WHAT TO PRODUCE> Reply with each record repeated exactly.

(INPUT RECORDS begins)

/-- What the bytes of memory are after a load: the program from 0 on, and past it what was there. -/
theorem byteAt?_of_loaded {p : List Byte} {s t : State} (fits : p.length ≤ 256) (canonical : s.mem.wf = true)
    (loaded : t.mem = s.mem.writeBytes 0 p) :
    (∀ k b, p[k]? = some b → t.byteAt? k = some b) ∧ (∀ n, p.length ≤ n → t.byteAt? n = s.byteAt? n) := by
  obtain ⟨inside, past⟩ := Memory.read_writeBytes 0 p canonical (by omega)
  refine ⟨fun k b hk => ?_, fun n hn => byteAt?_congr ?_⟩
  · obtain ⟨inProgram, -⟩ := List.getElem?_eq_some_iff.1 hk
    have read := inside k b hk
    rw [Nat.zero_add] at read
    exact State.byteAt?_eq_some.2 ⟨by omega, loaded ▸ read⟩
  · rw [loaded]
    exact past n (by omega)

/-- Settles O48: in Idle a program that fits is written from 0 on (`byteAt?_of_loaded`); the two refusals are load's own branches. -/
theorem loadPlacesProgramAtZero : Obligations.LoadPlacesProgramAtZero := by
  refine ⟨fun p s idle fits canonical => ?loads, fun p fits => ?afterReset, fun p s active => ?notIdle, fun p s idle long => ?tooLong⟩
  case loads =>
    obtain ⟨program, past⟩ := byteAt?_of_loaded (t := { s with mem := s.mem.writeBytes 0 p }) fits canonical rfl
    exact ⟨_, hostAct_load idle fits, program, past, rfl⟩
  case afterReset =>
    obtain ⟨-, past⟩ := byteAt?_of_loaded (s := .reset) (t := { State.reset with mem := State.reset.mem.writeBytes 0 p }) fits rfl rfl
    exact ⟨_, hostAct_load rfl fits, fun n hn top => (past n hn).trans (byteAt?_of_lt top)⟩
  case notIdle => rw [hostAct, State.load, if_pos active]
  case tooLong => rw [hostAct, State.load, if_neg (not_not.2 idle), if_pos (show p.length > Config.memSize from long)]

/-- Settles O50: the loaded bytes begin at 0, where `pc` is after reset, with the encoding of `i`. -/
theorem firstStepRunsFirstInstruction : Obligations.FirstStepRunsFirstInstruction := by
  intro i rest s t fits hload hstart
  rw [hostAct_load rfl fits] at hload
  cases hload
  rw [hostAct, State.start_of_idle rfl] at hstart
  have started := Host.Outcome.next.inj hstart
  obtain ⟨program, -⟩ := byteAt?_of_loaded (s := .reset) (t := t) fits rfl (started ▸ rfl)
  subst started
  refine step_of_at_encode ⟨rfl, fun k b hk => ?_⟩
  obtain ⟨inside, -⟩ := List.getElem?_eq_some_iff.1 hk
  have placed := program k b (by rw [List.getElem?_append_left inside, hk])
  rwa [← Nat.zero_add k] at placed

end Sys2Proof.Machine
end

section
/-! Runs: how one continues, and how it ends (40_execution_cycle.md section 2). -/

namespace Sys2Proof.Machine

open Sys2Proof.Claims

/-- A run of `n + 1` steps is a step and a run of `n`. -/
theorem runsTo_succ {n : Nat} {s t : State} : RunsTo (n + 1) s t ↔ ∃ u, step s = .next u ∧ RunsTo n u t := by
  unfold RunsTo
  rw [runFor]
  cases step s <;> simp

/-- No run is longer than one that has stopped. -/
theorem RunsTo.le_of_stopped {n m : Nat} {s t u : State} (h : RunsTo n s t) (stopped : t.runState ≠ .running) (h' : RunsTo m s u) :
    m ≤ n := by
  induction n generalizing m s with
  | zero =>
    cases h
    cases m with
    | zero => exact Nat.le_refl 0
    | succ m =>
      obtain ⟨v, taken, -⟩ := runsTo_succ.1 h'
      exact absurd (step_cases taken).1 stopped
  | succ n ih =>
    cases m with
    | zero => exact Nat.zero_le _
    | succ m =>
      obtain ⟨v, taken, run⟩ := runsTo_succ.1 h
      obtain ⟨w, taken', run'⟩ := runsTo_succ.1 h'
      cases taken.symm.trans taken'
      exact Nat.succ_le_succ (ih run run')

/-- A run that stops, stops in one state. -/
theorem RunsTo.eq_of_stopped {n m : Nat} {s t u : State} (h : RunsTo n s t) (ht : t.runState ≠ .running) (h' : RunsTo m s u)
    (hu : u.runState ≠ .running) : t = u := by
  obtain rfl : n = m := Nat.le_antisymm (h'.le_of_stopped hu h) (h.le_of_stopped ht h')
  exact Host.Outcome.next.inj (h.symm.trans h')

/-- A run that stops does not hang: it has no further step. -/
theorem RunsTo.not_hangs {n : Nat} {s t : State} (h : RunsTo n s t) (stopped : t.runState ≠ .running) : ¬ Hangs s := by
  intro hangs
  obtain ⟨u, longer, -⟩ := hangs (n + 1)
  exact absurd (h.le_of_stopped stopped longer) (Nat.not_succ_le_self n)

(INPUT RECORDS ends)

SOLUTION TO THIS EXERCISE>
/-- What the bytes of memory are after a load: the program from 0 on, and past it what was there. -/
theorem byteAt?_of_loaded {p : List Byte} {s t : State} (fits : p.length ≤ 256) (canonical : s.mem.wf = true)
    (loaded : t.mem = s.mem.writeBytes 0 p) :
    (∀ k b, p[k]? = some b → t.byteAt? k = some b) ∧ (∀ n, p.length ≤ n → t.byteAt? n = s.byteAt? n) := by
  obtain ⟨inside, past⟩ := Memory.read_writeBytes 0 p canonical (by omega)
  refine ⟨fun k b hk => ?_, fun n hn => byteAt?_congr ?_⟩
  · obtain ⟨inProgram, -⟩ := List.getElem?_eq_some_iff.1 hk
    have read := inside k b hk
    rw [Nat.zero_add] at read
    exact State.byteAt?_eq_some.2 ⟨by omega, loaded ▸ read⟩
  · rw [loaded]
    exact past n (by omega)

/-- Settles O48: in Idle a program that fits is written from 0 on (`byteAt?_of_loaded`); the two refusals are load's own branches. -/
theorem loadPlacesProgramAtZero : Obligations.LoadPlacesProgramAtZero := by
  refine ⟨fun p s idle fits canonical => ?loads, fun p fits => ?afterReset, fun p s active => ?notIdle, fun p s idle long => ?tooLong⟩
  case loads =>
    obtain ⟨program, past⟩ := byteAt?_of_loaded (t := { s with mem := s.mem.writeBytes 0 p }) fits canonical rfl
    exact ⟨_, hostAct_load idle fits, program, past, rfl⟩
  case afterReset =>
    obtain ⟨-, past⟩ := byteAt?_of_loaded (s := .reset) (t := { State.reset with mem := State.reset.mem.writeBytes 0 p }) fits rfl rfl
    exact ⟨_, hostAct_load rfl fits, fun n hn top => (past n hn).trans (byteAt?_of_lt top)⟩
  case notIdle => rw [hostAct, State.load, if_pos active]
  case tooLong => rw [hostAct, State.load, if_neg (not_not.2 idle), if_pos (show p.length > Config.memSize from long)]

/-- Settles O50: the loaded bytes begin at 0, where `pc` is after reset, with the encoding of `i`. -/
theorem firstStepRunsFirstInstruction : Obligations.FirstStepRunsFirstInstruction := by
  intro i rest s t fits hload hstart
  rw [hostAct_load rfl fits] at hload
  cases hload
  rw [hostAct, State.start_of_idle rfl] at hstart
  have started := Host.Outcome.next.inj hstart
  obtain ⟨program, -⟩ := byteAt?_of_loaded (s := .reset) (t := t) fits rfl (started ▸ rfl)
  subst started
  refine step_of_at_encode ⟨rfl, fun k b hk => ?_⟩
  obtain ⟨inside, -⟩ := List.getElem?_eq_some_iff.1 hk
  have placed := program k b (by rw [List.getElem?_append_left inside, hk])
  rwa [← Nat.zero_add k] at placed

end Sys2Proof.Machine
end

section
/-! Runs: how one continues, and how it ends (40_execution_cycle.md section 2). -/

namespace Sys2Proof.Machine

open Sys2Proof.Claims

/-- A run of `n + 1` steps is a step and a run of `n`. -/
theorem runsTo_succ {n : Nat} {s t : State} : RunsTo (n + 1) s t ↔ ∃ u, step s = .next u ∧ RunsTo n u t := by
  unfold RunsTo
  rw [runFor]
  cases step s <;> simp

/-- No run is longer than one that has stopped. -/
theorem RunsTo.le_of_stopped {n m : Nat} {s t u : State} (h : RunsTo n s t) (stopped : t.runState ≠ .running) (h' : RunsTo m s u) :
    m ≤ n := by
  induction n generalizing m s with
  | zero =>
    cases h
    cases m with
    | zero => exact Nat.le_refl 0
    | succ m =>
      obtain ⟨v, taken, -⟩ := runsTo_succ.1 h'
      exact absurd (step_cases taken).1 stopped
  | succ n ih =>
    cases m with
    | zero => exact Nat.zero_le _
    | succ m =>
      obtain ⟨v, taken, run⟩ := runsTo_succ.1 h
      obtain ⟨w, taken', run'⟩ := runsTo_succ.1 h'
      cases taken.symm.trans taken'
      exact Nat.succ_le_succ (ih run run')

/-- A run that stops, stops in one state. -/
theorem RunsTo.eq_of_stopped {n m : Nat} {s t u : State} (h : RunsTo n s t) (ht : t.runState ≠ .running) (h' : RunsTo m s u)
    (hu : u.runState ≠ .running) : t = u := by
  obtain rfl : n = m := Nat.le_antisymm (h'.le_of_stopped hu h) (h.le_of_stopped ht h')
  exact Host.Outcome.next.inj (h.symm.trans h')

/-- A run that stops does not hang: it has no further step. -/
theorem RunsTo.not_hangs {n : Nat} {s t : State} (h : RunsTo n s t) (stopped : t.runState ≠ .running) : ¬ Hangs s := by
  intro hangs
  obtain ⟨u, longer, -⟩ := hangs (n + 1)
  exact absurd (h.le_of_stopped stopped longer) (Nat.not_succ_le_self n)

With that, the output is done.